Subchondral bone sclerosis can be a sign of arthritis, but it can also be a sign of the physiologic adaptation of bone to exercise.

Julien Olive, DVM, MSc, and his colleagues from the University of Montreal compared MRI with computed tomography (CT) to see if they could tell the difference between physiologic (from exercise) and pathologic (diseased) sclerosis, and whether they could measure the progression of the sclerosis.

"The only way to limit excessive bone sclerosis is to limit overload of joints and, therefore, limit exercise," he said. "That doesn't mean that all horses should be rested all the time! But with MRI, we can see progression of individual joint parameters leading to osteoarthritis and, therefore, it is the preferred method to identify disease earlier and follow progression of the disease to better adapt training programs."
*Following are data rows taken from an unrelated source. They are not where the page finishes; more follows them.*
theorem ends_execNormRelease (hs : s.Holds q) : Ends q (execNormRelease s) := by
  unfold execNormRelease
  refine ends_act ?_ (fun s1 h2 => ?_)
  · exact hs
  · apply holds_normReleaseDo
    exact h2

theorem holds_forgeBlockDone (w : Nat) (hs : s.Holds q) : (forgeBlockDone w s).Holds q := by
  unfold forgeBlockDone
  split
  · exact hs
  · refine holds_ite (fun _ => ?_) (fun _ => ?_)
    · exact hs
    · extract_lets v1 s2
      have h3 : State.Holds q s2 := by
        unfold s2
        apply holds_modWell
        exact hs
      clear_value s2
      split
      · exact h3
      · split
        · exact h3
        · apply holds_updateBroadcast
          exact h3

theorem ends_execForgeApply (w : Nat) (err : U64 × U64) (rd : ReadEnd) (hs : s.Holds q) : Ends q (execForgeApply w err rd s) := by
  unfold execForgeApply
  refine ends_actOn ?_ (fun s1 h2 => ?_)
  · exact hs
  · apply holds_forgeApplyNext
    exact h2

theorem ends_execForgeBlockApplied (w : Nat) (hs : s.Holds q) : Ends q (execForgeBlockApplied w s) := by
  unfold execForgeBlockApplied
  refine ends_actOn ?_ (fun s1 h2 => ?_)
  · exact hs
  · apply holds_forgeBlockDone
    exact h2

/-! ### Mill -/

theorem holds_noteInitialRung (c : Nat) (first : Nat) (n : Nat) (hs : s.Holds q) : (noteInitialRung c first n s).Holds q := by
  unfold noteInitialRung
  split
  · exact hs
  · extract_lets v1
    refine holds_ite (fun _ => ?_) (fun _ => ?_)
    · apply holds_setModeAt
      exact hs
    · exact hs

theorem holds_keepNil (c first n : Nat) (t : TensorRec) (b : Bool) (hs : s.Holds q) : (keepNil c first n t b s).Holds q := by
  unfold keepNil
  extract_lets v1 s2
  have h3 : State.Holds q s2 := by
    unfold s2
    apply holds_setModeAt
    apply holds_raise
    exact hs
  clear_value s2
  refine holds_modCore _ (fun k4 h5 => ?_) ?_
  · refine wf_upd (k := k4) ?_ id id id id id id id id id id id id
    exact h5
  · exact h3

theorem holds_nonfiniteRange (c : Nat) (first : Nat) (n : Nat) (hs : s.Holds q) : (nonfiniteRange c first n s).Holds q := by
  unfold nonfiniteRange
  split
  · apply holds_setModeAt
    apply holds_raise
    exact hs
  · apply holds_keepNil
    exact hs

theorem holds_carryRange (t : TensorRec) (step first n : Nat) (hs : s.Holds q) : (carryRange t step first n s).Holds q := by
  unfold carryRange
  extract_lets v1 v2 v3
  apply holds_postWriteBad
  exact hs

theorem holds_coreRefused (c : Nat) (h : Hdr) (hs : s.Holds q) : (coreRefused c h s).Holds q := by
  unfold coreRefused
  split
  · apply holds_nonfiniteRange
    exact hs
  · extract_lets v1 s2
    have h3 : State.Holds q s2 := by
      unfold s2
      apply holds_keepNil
      exact hs
    clear_value s2
    refine holds_ite (fun _ => ?_) (fun _ => ?_)
    · exact h3
    · apply holds_carryRange
      exact h3

theorem holds_coreCheck (c : Nat) (check : U64 × U64) (b : Bytes) (hs : s.Holds q) : (coreCheck c check b s).2.Holds q := by
  unfold coreCheck
  extract_lets h d n s1
  have h2 : State.Holds q s1 := by
    unfold s1
    apply holds_raiseFull
    exact hs
  clear_value s1
  split
  · exact hs
  · split
    · apply holds_modUnit
      apply holds_modUnit
      exact hs
    · split
      · exact h2
      · apply holds_coreRefused
        exact h2

/-! ### Adder -/

theorem holds_stompLeaving (gate : Nat) (r : Retained) (hs : s.Holds q) : (stompLeaving gate r s).Holds q := by
  unfold stompLeaving
  extract_lets v1 s2
  have h3 : State.Holds q s2 := by
    unfold s2
    apply holds_modGate
    exact hs
  clear_value s2
  apply holds_raise
  exact h3

theorem holds_withdrawOutput (nm : OpName) (g : Grp) (o : Op) (j : Nat) (reason : Nat) (hs : s.Holds q) : (withdrawOutput nm g o j reason s).Holds q := by
  unfold withdrawOutput
  split
  · extract_lets v1 s2 v3
    have h4 : State.Holds q s2 := by
      unfold s2
      apply holds_modGate
      exact hs
    clear_value s2
    split
    · exact h4
    · refine holds_ite (fun _ => ?_) (fun _ => ?_)
      · unfold v3
        apply holds_modCell
        exact h4
      · refine holds_ite (fun _ => ?_) (fun _ => ?_)
        · apply holds_modGate
          exact h4
        · refine holds_ite (fun _ => ?_) (fun _ => ?_)
          · extract_lets s5
            have h6 : State.Holds q s5 := by
              unfold s5
              apply holds_modGate
              exact h4
            clear_value s5
            unfold v3
            apply holds_modCell
            apply holds_sendNotice
            exact h6
          · unfold v3
            apply holds_modCell
            apply holds_stompLeaving
            exact h4
  · exact hs

theorem holds_sendResend (gate : Nat) (pos : Nat) (reason : Nat) (h : Hdr) (hs : s.Holds q) : (sendResend gate pos reason h s).Holds q := by
  unfold sendResend
  extract_lets v1
  refine holds_ite (fun _ => ?_) (fun _ => ?_)
  · apply holds_greenNotice
    exact hs
  · apply holds_sendNotice
    apply holds_modGate
    exact hs

theorem holds_resendArriving (nm : OpName) (g : Grp) (o : Op) (c : Cell) (reason : Nat) (hs : s.Holds q) : (resendArriving nm g o c reason s).Holds q := by
  unfold resendArriving
  refine holds_foldl (fun s1 x3 h2 => ?_) _ ?_
  · extract_lets v4 v5
    split
    · exact h2
    · refine holds_ite (fun _ => ?_) (fun _ => ?_)
      · exact h2
      · apply holds_sendResend
        apply holds_modOp
        exact h2
  · exact hs

theorem holds_rebuildCell (nm : OpName) (j : Nat) (reason : Nat) (hs : s.Holds q) : (rebuildCell nm j reason s).Holds q := by
  unfold rebuildCell
  split
  · split
    · exact hs
    · refine holds_ite (fun _ => ?_) (fun _ => ?_)
      · exact hs
      · extract_lets s1 v2 v3 v4 s5 s6 s7
        have h8 : State.Holds q s1 := by
          unfold s1
          refine holds_ite (fun _ => ?_) (fun _ => ?_)
          · exact hs
          · apply holds_withdrawOutput
            exact hs
        clear_value s1
        have h9 : State.Holds q s5 := by
          unfold s5
          apply holds_modGate
          exact h8
        clear_value s5
        have h10 : State.Holds q s6 := by
          unfold s6
          apply holds_modOp
          exact h9
        clear_value s6
        have h11 : State.Holds q s7 := by
          unfold s7
          apply holds_modCell
          exact h10
        clear_value s7
        apply holds_resendArriving
        refine holds_foldl (fun s12 x14 h13 => ?_) _ ?_
        · apply holds_sendResend
          exact h13
        · exact h11
  · exact hs

theorem holds_excludeInput (nm : OpName) (j : Nat) (pos : Nat) (hs : s.Holds q) : (excludeInput nm j pos s).Holds q := by
  unfold excludeInput
  split
  · split
    · exact hs
    · refine holds_ite (fun _ => ?_) (fun _ => ?_)
      · exact hs
      · extract_lets v1 v2 v3 s4 s5 s6
        have h7 : State.Holds q s4 := by
          unfold s4
          apply holds_modCell
          exact hs
        clear_value s4
        have h8 : State.Holds q s5 := by
          unfold s5
          apply holds_modGate
          exact h7
        clear_value s5
        have h9 : State.Holds q s6 := by
          unfold s6
          apply holds_raise
          exact h8
        clear_value s6
        refine holds_ite (fun _ => ?_) (fun _ => ?_)
        · apply holds_rebuildCell
          exact h9
        · exact h9
  · exact hs

theorem holds_sendGrant (nm : OpName) (idx : Nat) (a : AskSt) (wait : Bool) (hs : s.Holds q) : (sendGrant nm idx a wait s).Holds q := by
  unfold sendGrant
  extract_lets v1
  refine holds_ite (fun _ => ?_) (fun _ => ?_)
  · apply holds_greenNotice
    exact hs
  · apply holds_sendNotice
    exact hs

theorem holds_answerAsk (nm : OpName) (a : AskSt) (hs : s.Holds q) : (answerAsk nm s a).Holds q := by
  unfold answerAsk
  split
  · split
    · exact hs
    · extract_lets v1 s2
      have h3 : State.Holds q s2 := by
        unfold s2
        apply holds_modOp
        exact hs
      clear_value s2
      apply holds_sendGrant
      exact h3
  · exact hs

theorem holds_answerAsks (nm : OpName) (hs : s.Holds q) : (answerAsks nm s).Holds q := by
  unfold answerAsks
  split
  · refine holds_foldl (fun s1 x3 h2 => ?_) _ ?_
    · apply holds_answerAsk
      exact h2
    · exact hs
  · exact hs

theorem holds_markComplete (nm : OpName) (g : Grp) (j : Nat) (hs : s.Holds q) : (markComplete nm g j s).Holds q := by
  unfold markComplete
  split
  · exact hs
  · split
    · exact hs
    · extract_lets v1
      apply holds_modCell
      exact hs

theorem holds_addChunk (nm : OpName) (g : Grp) (o : Op) (j : Nat) (c : InChunk) (hs : s.Holds q) : (addChunk nm g o j c s).Holds q := by
  unfold addChunk
  split
  · exact hs
  · extract_lets v1 v2 v3 v4 v5 s6 s7
    have h8 : State.Holds q s6 := by
      unfold s6
      apply holds_modOp
      exact hs
    clear_value s6
    have h9 : State.Holds q s7 := by
      unfold s7
      refine holds_ite (fun _ => ?_) (fun _ => ?_)
      · exact h8
      · apply holds_setOpMode
        exact h8
    clear_value s7
    refine holds_ite (fun _ => ?_) (fun _ => ?_)
    · apply holds_modGate
      exact h9
    · exact h9

theorem holds_addLoop (nm : OpName) (g : Grp) (j n : Nat) (hs : s.Holds q) : (addLoop nm g j n s).Holds q := by
  induction n generalizing s with
  | zero => exact hs
  | succ n ih =>
    unfold addLoop
    split
    · exact hs
    · split
      · exact hs
      · refine holds_ite (fun _ => hs) (fun _ => ?_)
        split
        · exact hs
        · exact ih (holds_markComplete _ _ _ (holds_addChunk _ _ _ _ _ hs))

theorem holds_modGrp (id : Nat) (f : Grp → Grp) (hs : s.Holds q) : (modGrp id f s).Holds q := by
  unfold modGrp
  refine holds_same (s := s) ?_ rfl rfl rfl rfl rfl rfl rfl rfl
  exact hs

theorem holds_spreadFail (g : Grp) (nm : OpName) (f : FailMsg) (fromGate : Option Nat) (hs : s.Holds q) : (spreadFail g nm f fromGate s).Holds q := by
  unfold spreadFail
  refine holds_ite (fun _ => ?_) (fun _ => ?_)
  · exact hs
  · refine holds_foldl (fun s1 x3 h2 => ?_) _ ?_
    · refine holds_ite (fun _ => ?_) (fun _ => ?_)
      · exact h2
      · apply holds_sendNotice
        exact h2
    · apply holds_modGrp
      exact hs

theorem holds_recordGfail (group : Nat) (reason : Nat) (hs : s.Holds q) : (recordGfail group reason s).Holds q := by
  unfold recordGfail
  refine holds_ite (fun _ => ?_) (fun _ => ?_)
  · exact hs
  · refine holds_same (s := s) ?_ rfl rfl rfl rfl rfl rfl rfl rfl
    exact hs

theorem holds_dropChunks (p : Bytes → Bool) (hs : s.Holds q) : (dropChunks p s).Holds q :=
  holds_upd hs rfl id id id id (fun _ => tableWf_built _ _ _ _) id id id

theorem holds_auditPush (bit : Nat) (r : Bytes) (hs : s.Holds q) : (auditPush bit r s).Holds q := by
  unfold auditPush
  refine holds_ite (fun _ => ?_) (fun _ => ?_)
  · apply holds_ringPush
    exact hs
  · exact hs

theorem holds_tensorDigest (nm : OpName) (hs : s.Holds q) : (tensorDigest nm s).Holds q := by
  unfold tensorDigest
  split
  · extract_lets v1 v2 v3 v4 v5 v6 v7 v8 v9
    refine holds_ite (fun _ => ?_) (fun _ => ?_)
    · exact hs
    · apply holds_auditPush
      refine holds_same (s := s) ?_ rfl rfl rfl rfl rfl rfl rfl rfl
      exact hs
  · exact hs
Cartilage can be evaluated by surgical arthroscopy, which is invasive, and CT examination, but bone marrow lesions, a sign of bone inflammation, cannot be seen on CT, but can be seen on MRI.

Olive said that MR will become routine for assessing equine joint health.

"The main advantage of MRI over all other modalities when evaluating an osteoarthritis joint is the 'all-in-one' aspect of this technique," he said. "MRI is not just good for soft tissues (ligaments, tendons, etc.) but allows a complete evaluation of joints, including bone parameters."

The study, "Correlation of signal attenuation-based quantitative magnetic resonance imaging with quantitative computed tomographic measurements of subchondral bone mineral density in metacarpophalangeal joints of horses" was published in the April issue of the American Journal of Veterinary Research.

The abstract is available on PubMed.